A list of all postal codes in Canada starting with 'M' (which are located in Toronto, Ontario) is released on this [Wikipedia page](https://en.wikipedia.org/wiki/List_of_postal_codes_of_Canada:_M). Using the ``beautifulsoup4`` Python library I am scraping the page to obtain the postal codes alongside the borough and neighbourhood names.

In [0]:
# Import http request and beautifulsoup scraping libraries
from bs4 import BeautifulSoup
from urllib.request import urlopen

In [0]:
URL = 'https://en.wikipedia.org/wiki/List_of_postal_codes_of_Canada:_M'
HTML = urlopen(URL)
soup = BeautifulSoup(HTML, 'html.parser')
# Get the first table in the page, which is the only table we need (find_all returns two tables)
table = soup.find_all(name='table')[0]

Table scraping is executed as follows. I create two dictionaries, ```code_borough``` mapping from postal code to borough name and ```code_neighbourhood``` mapping from postal code to a list of neighborhood names (as mentioned, there can be more than one).

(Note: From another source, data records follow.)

-- ==== Sys2Proof/Laws/KeepsRing.lean ====
section
/-!
SUPPORT. Every operation of Sys2Proof/Machine/Ring.lean keeps what Sys2Proof/Laws/Keeps.lean names: the queue, the canonical
form of the memories and of the registers, and the fuses. The lemmas follow the order of the operations in that file.
-/
namespace Sys2Proof.Laws

open Sys2Proof.Machine

theorem keeps_State_compressOwn {s₀ : State} {s : State} {c : Ctx} {bucket : Nat} (hs : Keeps s₀ s) :
    Keeps s₀ (State.compressOwn s c bucket) := by
  unfold State.compressOwn
  repeat' first
    | with_reducible assumption | with_reducible intro _ | with_reducible apply keeps_forAll
    | with_reducible apply keeps_State_modJob | with_reducible apply keeps_State_update
    | with_reducible apply keeps_State_holdStage | with_reducible apply writeP_wf | split
    | ((conv => arg 2; zeta); split)

theorem keeps_State_redAlone {s₀ : State} {s : State} {c : Ctx} {bucket : Nat} (hs : Keeps s₀ s) :
    Keeps s₀ (State.redAlone s c bucket) := by
  unfold State.redAlone
  repeat' first
    | with_reducible assumption | with_reducible intro _ | with_reducible apply keeps_forAll
    | with_reducible apply keeps_State_modRed | with_reducible apply keeps_State_putRec | split

theorem keeps_execRed {s₀ : State} {j : Slot} {d : Die} {s : State} (hs : Keeps s₀ s) : KeepsO s₀ (execRed j d s) := by
  unfold execRed
  repeat' first
    | with_reducible assumption | with_reducible intro _ | with_reducible apply keeps_next
    | with_reducible apply keeps_ite | with_reducible apply keeps_State_setFld | with_reducible apply keeps_State_modRun
    | with_reducible apply keeps_State_launch | with_reducible apply keeps_State_issue
    | with_reducible apply keeps_State_showRing | with_reducible apply keeps_State_pump
    | with_reducible apply keeps_State_endWait | with_reducible apply keeps_State_compressOwn
    | with_reducible apply keeps_State_redAlone | split | ((conv => arg 2; zeta); split)

theorem keeps_State_ringArrive {s₀ : State} {s : State} {c : Ctx} {r : RedSt} (hs : Keeps s₀ s) :
    Keeps s₀ (State.ringArrive s c r) := by
  unfold State.ringArrive
  repeat' first
    | with_reducible assumption | with_reducible apply keeps_ite | with_reducible apply keeps_State_bump
    | with_reducible apply keeps_State_drawn | with_reducible apply keeps_State_modRed

theorem keeps_execRingCreditGrant {s₀ : State} {j : Slot} {d : Die} {s : State} (hs : Keeps s₀ s) :
    KeepsO s₀ (execRingCreditGrant j d s) := by
  unfold execRingCreditGrant
  repeat' first
    | with_reducible assumption | with_reducible apply keeps_next | with_reducible apply keeps_ite
    | with_reducible apply keeps_State_modRed | with_reducible apply keeps_State_pump
    | with_reducible apply keeps_State_ringArrive | split | ((conv => arg 2; zeta); split)

theorem keeps_State_acceptChunk {s₀ : State} {s : State} {c : Ctx} {r : RedSt} {h : Hop} {w : List Byte} (hs : Keeps s₀ s) :
    Keeps s₀ (State.acceptChunk s c r h w) := by
  unfold State.acceptChunk
  repeat' first
    | with_reducible assumption | with_reducible apply keeps_ite | with_reducible apply keeps_State_bump
    | with_reducible apply keeps_State_bumpSat | with_reducible apply keeps_State_trace
    | with_reducible apply keeps_State_modRun | with_reducible apply keeps_State_ringErr
    | with_reducible apply keeps_State_modRed | with_reducible apply keeps_State_putRec
    | with_reducible apply keeps_State_holdStage

theorem keeps_execRingChunkReceive {s₀ : State} {j : Slot} {d : Die} {bad : Bool} {s : State} (hs : Keeps s₀ s) :
    KeepsO s₀ (execRingChunkReceive j d bad s) := by
  unfold execRingChunkReceive
  repeat' first
    | with_reducible assumption | with_reducible apply keeps_next | with_reducible apply keeps_ite
    | with_reducible apply keeps_State_bump | with_reducible apply keeps_State_drawnN
    | with_reducible apply keeps_State_modRun | with_reducible apply keeps_State_countPath
    | with_reducible apply keeps_State_ringErr | with_reducible apply keeps_State_modRed
    | with_reducible apply keeps_State_pump | with_reducible apply keeps_State_pumpDie
    | with_reducible apply keeps_State_ringArrive | with_reducible apply keeps_State_acceptChunk | split
    | ((conv => arg 2; zeta); split)

theorem keeps_execRedComplete {s₀ : State} {j : Slot} {d : Die} {s : State} (hs : Keeps s₀ s) :
    KeepsO s₀ (execRedComplete j d s) := by
  unfold execRedComplete
  repeat' first
    | with_reducible assumption | with_reducible apply keeps_next | with_reducible apply keeps_State_bump
    | with_reducible apply keeps_State_modRun | with_reducible apply keeps_State_retire
    | with_reducible apply keeps_State_showRing | split | ((conv => arg 2; zeta); split)

theorem keeps_execRingTimeout {s₀ : State} {j : Slot} {d : Die} {bucket : Nat} {s : State} (hs : Keeps s₀ s) :
    KeepsO s₀ (execRingTimeout j d bucket s) := by
  unfold execRingTimeout
  repeat' first
    | with_reducible assumption | with_reducible apply keeps_next | with_reducible apply keeps_ite
    | with_reducible apply keeps_State_endWait | split

theorem keeps_execPeerCheck {s₀ : State} {j : Slot} {d : Die} {beats : Bool} {links : Bool} {s : State} (hs : Keeps s₀ s) :
    KeepsO s₀ (execPeerCheck j d beats links s) := by
  unfold execPeerCheck
  repeat' first
    | with_reducible assumption | with_reducible apply keeps_next | with_reducible apply keeps_ite
    | with_reducible apply keeps_State_modDie | with_reducible apply keeps_State_leaveService

theorem keeps_State_linkGoDown {s₀ : State} {s : State} {l : Nat} (hs : Keeps s₀ s) : Keeps s₀ (State.linkGoDown s l) := by
  unfold State.linkGoDown
  repeat' first
    | with_reducible assumption | with_reducible apply keeps_ite | with_reducible apply keeps_State_setLink
    | ((conv => arg 2; (try zeta); arg 30); with_reducible apply keeps_upd)

theorem keeps_State_replay {s₀ : State} {s : State} {k : LinkEnd} (hs : Keeps s₀ s) : Keeps s₀ (State.replay s k) := by
  unfold State.replay
  repeat' first
    | with_reducible assumption | with_reducible apply keeps_ite | with_reducible apply keeps_State_bump
    | with_reducible apply keeps_State_linkGoDown
    | ((conv => arg 2; (try zeta); arg 30); with_reducible apply keeps_upd)

theorem keeps_State_linkFails {s₀ : State} {s : State} {l : Nat} (hs : Keeps s₀ s) : Keeps s₀ (State.linkFails s l) := by
  unfold State.linkFails
  repeat' first
    | with_reducible assumption | with_reducible apply keeps_ite | with_reducible apply keeps_State_modDie
    | with_reducible apply keeps_State_setLink | with_reducible apply keeps_State_showDegraded
    | with_reducible apply keeps_State_shrinkSets | with_reducible apply keeps_State_leaveService
    | ((conv => arg 2; (try zeta); arg 30); with_reducible apply keeps_upd)

theorem keeps_execLinkFlitReceive {s₀ : State} {k : LinkEnd} {crcOk : Bool} {s : State} (hs : Keeps s₀ s) :
    KeepsO s₀ (execLinkFlitReceive k crcOk s) := by
  unfold execLinkFlitReceive
  repeat' first
    | with_reducible assumption | with_reducible apply keeps_next | with_reducible apply keeps_ite
    | with_reducible apply keeps_State_replay | ((conv => arg 2; (try zeta); arg 30); with_reducible apply keeps_upd)

theorem keeps_execLinkHandshakeTimeout {s₀ : State} {k : LinkEnd} {arrived : Bool} {s : State} (hs : Keeps s₀ s) :
    KeepsO s₀ (execLinkHandshakeTimeout k arrived s) := by
  unfold execLinkHandshakeTimeout
  repeat' first
    | with_reducible assumption | with_reducible apply keeps_next | with_reducible apply keeps_ite
    | with_reducible apply keeps_State_bump | with_reducible apply keeps_State_replay

theorem keeps_execLinkRetrain {s₀ : State} {k : LinkNo} {ok : Bool} {s : State} (hs : Keeps s₀ s) :
    KeepsO s₀ (execLinkRetrain k ok s) := by
  unfold execLinkRetrain
  repeat' first
    | with_reducible assumption | with_reducible apply keeps_next | with_reducible apply keeps_ite
    | with_reducible apply keeps_State_setLink | with_reducible apply keeps_State_linkFails
    | ((conv => arg 2; (try zeta); arg 30); with_reducible apply keeps_upd)

end Sys2Proof.Laws
end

Then, after parsing each table row into specific cells, I populate the dictionaries, ignorring rows where borough is not assigned, i.e. the borough name contains the string 'Not assigned'.

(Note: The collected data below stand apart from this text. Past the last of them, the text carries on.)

/-! ## `State.resetRegs` -/

@[simp] theorem resetRegs_pending (s : State) (p : Nat → Bool) : (s.resetRegs p).pending = s.pending := rfl
@[simp] theorem resetRegs_ts (s : State) (p : Nat → Bool) : (s.resetRegs p).ts = s.ts := rfl
@[simp] theorem resetRegs_fresh (s : State) (p : Nat → Bool) : (s.resetRegs p).fresh = s.fresh := rfl
@[simp] theorem resetRegs_latch (s : State) (p : Nat → Bool) : (s.resetRegs p).latch = s.latch := rfl
@[simp] theorem resetRegs_bar2Log (s : State) (p : Nat → Bool) : (s.resetRegs p).bar2Log = s.bar2Log := rfl
@[simp] theorem resetRegs_rd (s : State) (p : Nat → Bool) : (s.resetRegs p).rd = s.rd := rfl
@[simp] theorem resetRegs_msix (s : State) (p : Nat → Bool) : (s.resetRegs p).msix = s.msix := rfl
@[simp] theorem resetRegs_pins (s : State) (p : Nat → Bool) : (s.resetRegs p).pins = s.pins := rfl
@[simp] theorem resetRegs_power (s : State) (p : Nat → Bool) : (s.resetRegs p).power = s.power := rfl
@[simp] theorem resetRegs_nvm (s : State) (p : Nat → Bool) : (s.resetRegs p).nvm = s.nvm := rfl
@[simp] theorem resetRegs_sec (s : State) (p : Nat → Bool) : (s.resetRegs p).sec = s.sec := rfl
@[simp] theorem resetRegs_mbox (s : State) (p : Nat → Bool) : (s.resetRegs p).mbox = s.mbox := rfl
@[simp] theorem resetRegs_host (s : State) (p : Nat → Bool) : (s.resetRegs p).host = s.host := rfl
@[simp] theorem resetRegs_larder (s : State) (p : Nat → Bool) : (s.resetRegs p).larder = s.larder := rfl
@[simp] theorem resetRegs_attic (s : State) (p : Nat → Bool) : (s.resetRegs p).attic = s.attic := rfl
@[simp] theorem resetRegs_shelf (s : State) (p : Nat → Bool) : (s.resetRegs p).shelf = s.shelf := rfl
@[simp] theorem resetRegs_store (s : State) (p : Nat → Bool) : (s.resetRegs p).store = s.store := rfl
@[simp] theorem resetRegs_epochs (s : State) (p : Nat → Bool) : (s.resetRegs p).epochs = s.epochs := rfl
@[simp] theorem resetRegs_epochBase (s : State) (p : Nat → Bool) : (s.resetRegs p).epochBase = s.epochBase := rfl
@[simp] theorem resetRegs_qps (s : State) (p : Nat → Bool) : (s.resetRegs p).qps = s.qps := rfl
@[simp] theorem resetRegs_prepared (s : State) (p : Nat → Bool) : (s.resetRegs p).prepared = s.prepared := rfl
@[simp] theorem resetRegs_jobs (s : State) (p : Nat → Bool) : (s.resetRegs p).jobs = s.jobs := rfl
@[simp] theorem resetRegs_dies (s : State) (p : Nat → Bool) : (s.resetRegs p).dies = s.dies := rfl
@[simp] theorem resetRegs_cores (s : State) (p : Nat → Bool) : (s.resetRegs p).cores = s.cores := rfl
@[simp] theorem resetRegs_links (s : State) (p : Nat → Bool) : (s.resetRegs p).links = s.links := rfl
@[simp] theorem resetRegs_attics (s : State) (p : Nat → Bool) : (s.resetRegs p).attics = s.attics := rfl
@[simp] theorem resetRegs_atticNext (s : State) (p : Nat → Bool) : (s.resetRegs p).atticNext = s.atticNext := rfl
@[simp] theorem resetRegs_bankTrans (s : State) (p : Nat → Bool) : (s.resetRegs p).bankTrans = s.bankTrans := rfl
@[simp] theorem resetRegs_cellar (s : State) (p : Nat → Bool) : (s.resetRegs p).cellar = s.cellar := rfl

/-! ## `State.setPstate` -/

@[simp] theorem setPstate_pending (s : State) (p : Nat) : (s.setPstate p).pending = s.pending := rfl
@[simp] theorem setPstate_ts (s : State) (p : Nat) : (s.setPstate p).ts = s.ts := rfl
@[simp] theorem setPstate_fresh (s : State) (p : Nat) : (s.setPstate p).fresh = s.fresh := rfl
@[simp] theorem setPstate_latch (s : State) (p : Nat) : (s.setPstate p).latch = s.latch := rfl
@[simp] theorem setPstate_bar2Log (s : State) (p : Nat) : (s.setPstate p).bar2Log = s.bar2Log := rfl
@[simp] theorem setPstate_rd (s : State) (p : Nat) : (s.setPstate p).rd = s.rd := rfl
@[simp] theorem setPstate_msix (s : State) (p : Nat) : (s.setPstate p).msix = s.msix := rfl
@[simp] theorem setPstate_pins (s : State) (p : Nat) : (s.setPstate p).pins = s.pins := rfl
@[simp] theorem setPstate_power (s : State) (p : Nat) : (s.setPstate p).power = s.power := rfl
@[simp] theorem setPstate_nvm (s : State) (p : Nat) : (s.setPstate p).nvm = s.nvm := rfl
@[simp] theorem setPstate_sec (s : State) (p : Nat) : (s.setPstate p).sec = s.sec := rfl
@[simp] theorem setPstate_mbox (s : State) (p : Nat) : (s.setPstate p).mbox = s.mbox := rfl
@[simp] theorem setPstate_host (s : State) (p : Nat) : (s.setPstate p).host = s.host := rfl
@[simp] theorem setPstate_larder (s : State) (p : Nat) : (s.setPstate p).larder = s.larder := rfl
@[simp] theorem setPstate_attic (s : State) (p : Nat) : (s.setPstate p).attic = s.attic := rfl
@[simp] theorem setPstate_shelf (s : State) (p : Nat) : (s.setPstate p).shelf = s.shelf := rfl
@[simp] theorem setPstate_store (s : State) (p : Nat) : (s.setPstate p).store = s.store := rfl
@[simp] theorem setPstate_epochs (s : State) (p : Nat) : (s.setPstate p).epochs = s.epochs := rfl
@[simp] theorem setPstate_epochBase (s : State) (p : Nat) : (s.setPstate p).epochBase = s.epochBase := rfl
@[simp] theorem setPstate_qps (s : State) (p : Nat) : (s.setPstate p).qps = s.qps := rfl
@[simp] theorem setPstate_prepared (s : State) (p : Nat) : (s.setPstate p).prepared = s.prepared := rfl
@[simp] theorem setPstate_jobs (s : State) (p : Nat) : (s.setPstate p).jobs = s.jobs := rfl
@[simp] theorem setPstate_dies (s : State) (p : Nat) : (s.setPstate p).dies = s.dies := rfl
@[simp] theorem setPstate_cores (s : State) (p : Nat) : (s.setPstate p).cores = s.cores := rfl
@[simp] theorem setPstate_links (s : State) (p : Nat) : (s.setPstate p).links = s.links := rfl
@[simp] theorem setPstate_attics (s : State) (p : Nat) : (s.setPstate p).attics = s.attics := rfl
@[simp] theorem setPstate_atticNext (s : State) (p : Nat) : (s.setPstate p).atticNext = s.atticNext := rfl
@[simp] theorem setPstate_bankTrans (s : State) (p : Nat) : (s.setPstate p).bankTrans = s.bankTrans := rfl
@[simp] theorem setPstate_cellar (s : State) (p : Nat) : (s.setPstate p).cellar = s.cellar := rfl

Lastly, before passing the dictionaries to the next stage to be transformed into dataframes, I unpack the list value in the ``code_neighbourhood`` dictionary to be a single string where each entry is comma-separated.

In [0]:
import numpy as np
import pandas as pd

# The two dictionaries
code_borough = dict()
code_neighbourhood = dict()

rows = table.find_all(name='tr')
for row in rows[1:]: # skip first row with column headers
  cells = row.find_all(name='td')

  # Parse row content into cells
  postal_code = cells[0].text.strip()
  borough = cells[1].text.strip()
  neighbourhood = cells[2].text.strip()

  # Populate the dictionaries
  if 'Not assigned' in borough:
    continue # Ignorring rows with unassigned borough value
  else:
    code_borough[postal_code] = borough
    if postal_code not in code_neighbourhood:
      code_neighbourhood[postal_code] = list()
    code_neighbourhood[postal_code].append(neighbourhood)

# Unpack the list values in the dictionary to become comma-separated string
code_neighbourhood = [(key, *value) for key, value in code_neighbourhood.items()]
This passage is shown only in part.